--- What the task requires ---
Transcribe only the lines of the listing below from the one holding "def Obligations.StepKeepsOutputsInvariant : Prop" through the one holding "R33: AUTO_CLOSE elapsed", inclusive, without any change.

--- Listed entries ---
-- ==== Sys2Proof/Certificates/Slice0/Obligations.lean ====
section
/-!
DEFINITION. Certificates/Slice0/Obligations.lean: the statements about the DS24 block, for the provers. `Runs c s P` says that the command c
answers a next state of which P holds; `s.sameBut t l` that t differs from s in the register fields of l alone.
-/
open Sys2Proof Sys2Proof.Machine

/-! ## The block -/

/-- The command at the front of the queue is what a step runs, on the state with the queue's rest; an empty queue only lets time pass, 25 µs
a step (log 5). -/
def Obligations.StepRunsFrontCommand : Prop :=
  (∀ (s : State) (c : Instr) (rest : List Instr), s.pending = c :: rest → step s = exec c { s with pending := rest }) ∧
  (∀ s : State, s.pending = [] → step s = .next ({ s with now := s.now + 4000 } : State).gate)

/-- Every command answers a next state, in every state, and touches neither the queue, nor the fuses and straps, nor the clock. -/
def Obligations.EveryCommandCompletes : Prop :=
  ∀ (c : Instr) (s : State), Runs c s fun t => t.pending = s.pending ∧ t.chip = s.chip ∧ t.now = s.now

/-- R422, R411, R511 and R272 as an invariant: every step from a state that has it leaves the gated outputs off while the gate is closed, and
no loop closed that has a member contributing open. -/
def Obligations.StepKeepsOutputsInvariant : Prop :=
  ∀ s t : State, s.Inv → step s = .next t → t.Inv

/-- The state after reset has the invariant of the outputs. -/
def Obligations.ResetHasOutputsInvariant : Prop := State.reset.Inv

/-- Whatever the state before, a command leaves the drive enables, the loops and the SO outputs off while the own AUTH line reads unclaimed
(R422). -/
def Obligations.UnclaimedLineTurnsOutputsOff : Prop :=
  ∀ (c : Instr) (s : State), Runs c s fun t => t.flag F.RP_STATUS_AUTH = false →
    t.flag F.LOOP_STATUS_L1_CLOSED = false ∧ bitOf (t.rd F.LOOP_STATUS_L2) 0 = false ∧ t.rd F.SO_STATUS_ON = 0 ∧
    ∀ d : DIx, t.flag (F.DEN_STATUS_DEN_A d) = false ∧ t.flag (F.DEN_STATUS_DEN_B d) = false


/-! ## The doorway -/

/-- R46, R47, R281, R285, R346: a request of a participating doorway only sets its bit in SEQ_CMD, or the open request that a
passenger input makes; the next tick takes or refuses it.
R33: AUTO_CLOSE elapsed in OPEN is a close demand, and the tick enters WARNING with cause 0x03; 0 switches it off. R42: RETRY_DELAY elapsed in
HELD starts a retry, WARNING with cause 0x15, where no open request comes first. R282: a limit that a phase of a proof stroke has not met in
time is the failure of the stroke, which ends in UNPROVEN with cause 0x13, at once where the leaves are at rest and no SS1 runs. That a timer acts through a command of its own, which runs the tick, is the model's choice (log 23, 27). -/
def Obligations.RequestsWaitAndTimersEnd : Prop :=
  (∀ (s : State) (d : DIx),
    s.on d = true →
    Runs (.openReq d) s fun t => t.flag (F.SEQ_CMD_OPEN_REQ d) = true ∧
      (s.Inv → s.sameBut t [F.SEQ_CMD_OPEN_REQ d])) ∧
  (∀ (s : State) (d : DIx),
    s.on d = true →
    Runs (.closeReq d) s fun t => t.flag (F.SEQ_CMD_CLOSE_REQ d) = true ∧
      (s.Inv → s.sameBut t [F.SEQ_CMD_CLOSE_REQ d])) ∧
  (∀ (s : State) (d : DIx) (net : Bool),
    s.on d = true →
    Runs (.proofReq d net) s fun t => t.flag (F.SEQ_CMD_PROOF_REQ d) = true ∧
      (s.Inv → (s.modSeq d (fun q => { q with proofNet := net })).hiddenAs t ∧ s.fieldsBut t [F.SEQ_CMD_PROOF_REQ d])) ∧
  (∀ (s : State) (d : DIx) (net : Bool),
    s.on d = true →
    s.st d = .unproven →
    Runs (.proofAll net) s fun t => t.flag (F.SEQ_CMD_PROOF_REQ d) = true) ∧
  (∀ (s : State) (d : DIx),
    s.on d = true →
    (s.seq d).openEdge = true →
    Runs (.passengerOpenInput d) s fun t => (t.seq d).openIn = true ∧
      (s.Inv → (s.modSeq d (fun q => { q with openEdge := false, openIn := true })).hiddenAs t ∧ s.fieldsBut t [])) ∧
  (∀ (s : State) (d : DIx),
    s.tickDue d (fun p => p.autoCloseDue d && !p.flag (F.SEQ_STATUS_TAKEOVER_HOLD d)) = true →
    Runs (.autoCloseElapsed d) s fun t => t.st d = .warning ∧
      t.rd (F.SEQ_CAUSE d) = 0x03) ∧
  (∀ (s : State) (d : DIx),
    s.tickDue d (fun p => p.retryDue d && !(p.openReq d && p.flag (F.SEQ_STATUS_RELEASE_OK d)) && !p.flag (F.SEQ_STATUS_TAKEOVER_HOLD d)) = true →
    Runs (.retryDelayElapsed d) s fun t => t.st d = .warning ∧
      t.rd (F.SEQ_CAUSE d) = 0x15) ∧
  (∀ (s : State) (d : DIx),
    s.tickDue d (fun p => p.st d == SeqState.proofStroke && (p.seq d).fail == none && p.zeroSpeed && !((p.obst d).cause.isSome && p.rd (F.OBST_STATUS_SS1 d) != 0) &&
      !p.flag (F.PROVE_STATUS_PLAUS_ERR d) && p.sw d 4 && !p.phasePasses d (p.seq d).phase &&
      (match p.phaseLimit d (p.seq d).phase with | some n => p.past (p.seq d).phaseFrom (msT n) | none => false)) = true →
    Runs (.proofPhaseTimeout d) s fun t => (if (s.tickSees d).leafMoving d = true ∨ (s.tickSees d).rd (F.OBST_STATUS_SS1 d) = 1 then (t.seq d).fail = some ((s.tickSees d).seq d).phase
       else t.st d = SeqState.unproven ∧ t.rd (F.SEQ_CAUSE d) = 0x13 ∧ t.flag (F.PROOF_LAST_PASS d) = false ∧ t.rd (F.PROOF_LAST_CAUSE d) = ((s.tickSees d).seq d).phase % 16))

--- Solution to this problem ---
def Obligations.StepKeepsOutputsInvariant : Prop :=
  ∀ s t : State, s.Inv → step s = .next t → t.Inv

/-- The state after reset has the invariant of the outputs. -/
def Obligations.ResetHasOutputsInvariant : Prop := State.reset.Inv

/-- Whatever the state before, a command leaves the drive enables, the loops and the SO outputs off while the own AUTH line reads unclaimed
(R422). -/
def Obligations.UnclaimedLineTurnsOutputsOff : Prop :=
  ∀ (c : Instr) (s : State), Runs c s fun t => t.flag F.RP_STATUS_AUTH = false →
    t.flag F.LOOP_STATUS_L1_CLOSED = false ∧ bitOf (t.rd F.LOOP_STATUS_L2) 0 = false ∧ t.rd F.SO_STATUS_ON = 0 ∧
    ∀ d : DIx, t.flag (F.DEN_STATUS_DEN_A d) = false ∧ t.flag (F.DEN_STATUS_DEN_B d) = false


/-! ## The doorway -/

/-- R46, R47, R281, R285, R346: a request of a participating doorway only sets its bit in SEQ_CMD, or the open request that a
passenger input makes; the next tick takes or refuses it.
R33: AUTO_CLOSE elapsed in OPEN is a close demand, and the tick enters WARNING with cause 0x03; 0 switches it off. R42: RETRY_DELAY elapsed in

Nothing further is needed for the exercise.